The probability that during the next three months it has;
(a) at least five breakdowns is 0.036.(b) at most eight breakdowns is 0.00085.(c) more than five breakdowns is 0.012.Probability refers to potential. A random event's occurrence is the subject of this area of mathematics. The range of the value is 0 to 1. Mathematics has included probability to forecast the likelihood of certain events.
The degree to which something is likely to happen is basically what probability means. You will understand the potential outcomes for a random experiment using this fundamental theory of probability, which is also applied to the probability distribution.
The plant has on the average two breakdowns per month,
so the Poisson distribution is,
[tex]P(X=k) = \frac{e^{-\lambda} \lambda^k}{k!}[/tex]
where,
X is the random variable representing the number of events
λ is the average rate at which the events occur
k is the number of events that occur
a) at least five breakdowns
[tex]P(X=k) = \frac{e^{-\lambda} \lambda^k}{k!}[/tex]
P(X =5) = [tex]\frac{e^{-2} 2^5}{5!}[/tex]
= 0.036
Thus, probability that at least five breakdowns in three months is 0.036.
b) at most eight breakdowns
[tex]P(X=k) = \frac{e^{-\lambda} \lambda^k}{k!}[/tex]

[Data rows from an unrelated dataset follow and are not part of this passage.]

/-- XT_CRED adds one egress credit of each class that pulses. SLOT_TABLE_COMMIT, at a window that waits for it, takes the words as the READY
table, or rejects them with a reason and changes no table; a table taken has a cycle of 1,024 to 100,000,000 ns and a base in units of 16 ns, and
windows inside the cycle that each open some class, and no other table was READY. The switch waits for time and the boundary, which is a
multiple of the cycle from the base and less than one cycle after the count it waits for; then the READY table is active and
PORT_SLOT_SINCE holds the boundary. FLUSH of a STOPPING port withdraws and counts every cell of which no flit is granted, with its flits still in the mesh; in another state it
sets ACCESS and changes nothing. -/
def Obligations.PortTablesAndCredits : Prop :=
  (∀ (s : State) (p classes : Nat), portFitted s p = true → Answers (.xtCred p classes) s fun t =>
    (∀ k, k < 4 → txCredit t p k = txCredit s p k + (if classes.testBit k then 1 else 0)) ∧
    getPort t p = { getPort s p with txcr := (getPort t p).txcr } ∧ (∀ q, q ≠ p → getPort t q = getPort s q) ∧
    { t with ports := s.ports } = s) ∧
  (∀ (s : State) (mgmt : Half) (w : Nat),
    let c := Instr.slotTableCommit mgmt w
    let x := getWin s mgmt w
    let y := getPort s x.inst
    let h := portHalf x.inst
    (x.awaits 5 = false → exec c s = .next s) ∧
    (x.awaits 5 = true →
      (slotReject y x.staged = none → exec c s = .next (decideWin (putPort s x.inst { y with
        ready := some (slotTabOf x.staged), after := if hasTime s h then some (nsCeil (countOf s h) + ftuLead s h) else none
        fired := none }) mgmt w true)) ∧
      (∀ reason i, slotReject y x.staged = some (reason, i) → Answers c s fun t =>
        getWin t mgmt w = { x with st := .closed, committed := false, rejected := true, staged := [] } ∧
        kreg t .port x.inst 0x088 = BitVec.ofNat 32 (reason + 256 * i) ∧
        bitOf (getPage t (pageNo .port x.inst)).err 18 = true ∧
        Monitored { s with regs := t.regs, wins := t.wins } t ∧ RegsBut s t [regAddr .port x.inst 0x088]))) ∧
  (∀ (y : Port) (ws : List (Nat × Word)), slotReject y ws = none →
    let t := slotTabOf ws
    t.cycle % 16 = 0 ∧ 1024 ≤ t.cycle ∧ t.cycle ≤ 100000000 ∧ t.base % 16 = 0 ∧ t.wins.length ≤ 64 ∧ y.ready = none ∧
    ∀ v ∈ t.wins, v.1 % 16 = 0 ∧ v.2.1 % 16 = 0 ∧ 32 ≤ v.2.1 ∧ v.1 + v.2.1 ≤ t.cycle ∧ v.2.2 ≠ 0) ∧
  (∀ (t : SlotTab) (ns : Nat), t.cycle ≠ 0 →
    ns ≤ t.boundary ns ∧ t.boundary ns < ns + t.cycle ∧ ((t.boundary ns : Int) - t.base) % t.cycle = 0) ∧
  (∀ (s : State) (p : Nat), portFitted s p = true →
    let c := Instr.slotTableSwitch p
    let y := getPort s p
    let due := if bitOf (kreg s .port p 0x04C) 0 then y.fired else y.after
    (y.ready = none ∨ due = none ∨ hasTime s (portHalf p) = false → exec c s = .next s) ∧
    ∀ r f, y.ready = some r → due = some f → hasTime s (portHalf p) = true →
      let b := (y.active.getD r).boundary f
      (countOf s (portHalf p) < b * 2304 → exec c s = .next s) ∧
      (b * 2304 ≤ countOf s (portHalf p) → Answers c s fun t =>
        getPort t p = { y with active := some r, ready := none, after := none, fired := none, bank := !y.bank } ∧
        kreg64 t .port p 0x050 = b % 2 ^ 64 ∧ (∀ q, q ≠ p → getPort t q = getPort s q) ∧
        { t with ports := s.ports, regs := s.regs } = s ∧ RegsBut s t [regAddr .port p 0x050, regAddr .port p 0x054])) ∧
  ∀ (s : State) (port : Half) (p : Nat), Reaches s port .port p →
    let c := Instr.flush port p
    let key := arbKey .arbPort p 0
    let a := getArb s key
    let gone := a.reqs.filterMap fun r => match r.what with
      | .cell c => if r.done = 0 then some c else none
      | _ => none
    let onWay (f : Flit) : Bool := match f.what with
      | .cell q c => decide (q = p) && gone.contains c
      | _ => false
    let stays (r : Req) : Bool := match r.what with
      | .hop f => !onWay f
      | _ => true
    (pageSt s .port p ≠ .stopping → Answers c s fun t => TurnedAway s t port (pageNo .port p) respOkay) ∧
    (pageSt s .port p = .stopping → ∃ u, exec c s = .next (okay (afterCells s u key) port) ∧
      (getArb u key).reqs = (a.reqs.filter fun r => decide (0 < r.done)).filter stays ∧
      (∀ x, x ≠ key → getArb u x = { getArb s x with reqs := (getArb s x).reqs.filter stays }) ∧
      u.flits = s.flits.filter (fun f => !onWay f) ∧
      kregN u .port p 0x084 = min (2 ^ 32 - 1) (kregN s .port p 0x084 + (a.reqs.filter fun r => decide (r.done = 0)).length) ∧
      { u with arbs := s.arbs, flits := s.flits, regs := s.regs } = s ∧ RegsBut s u [regAddr .port p 0x084])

[tex]P(X=8) = \frac{e^{-2} 2^8}{8!}[/tex]
= 0.00085.
Therefore, probability of at most eight breakdowns is 0.00085.
c) more than five breakdowns.
[tex]P(X=k) = \frac{e^{-\lambda} \lambda^k}{k!}[/tex]
P(X = 6) = [tex]\frac{e^{-2} 2^6}{6!}[/tex]
=0.012
Therefore, probability of more than five breakdowns is 0.012.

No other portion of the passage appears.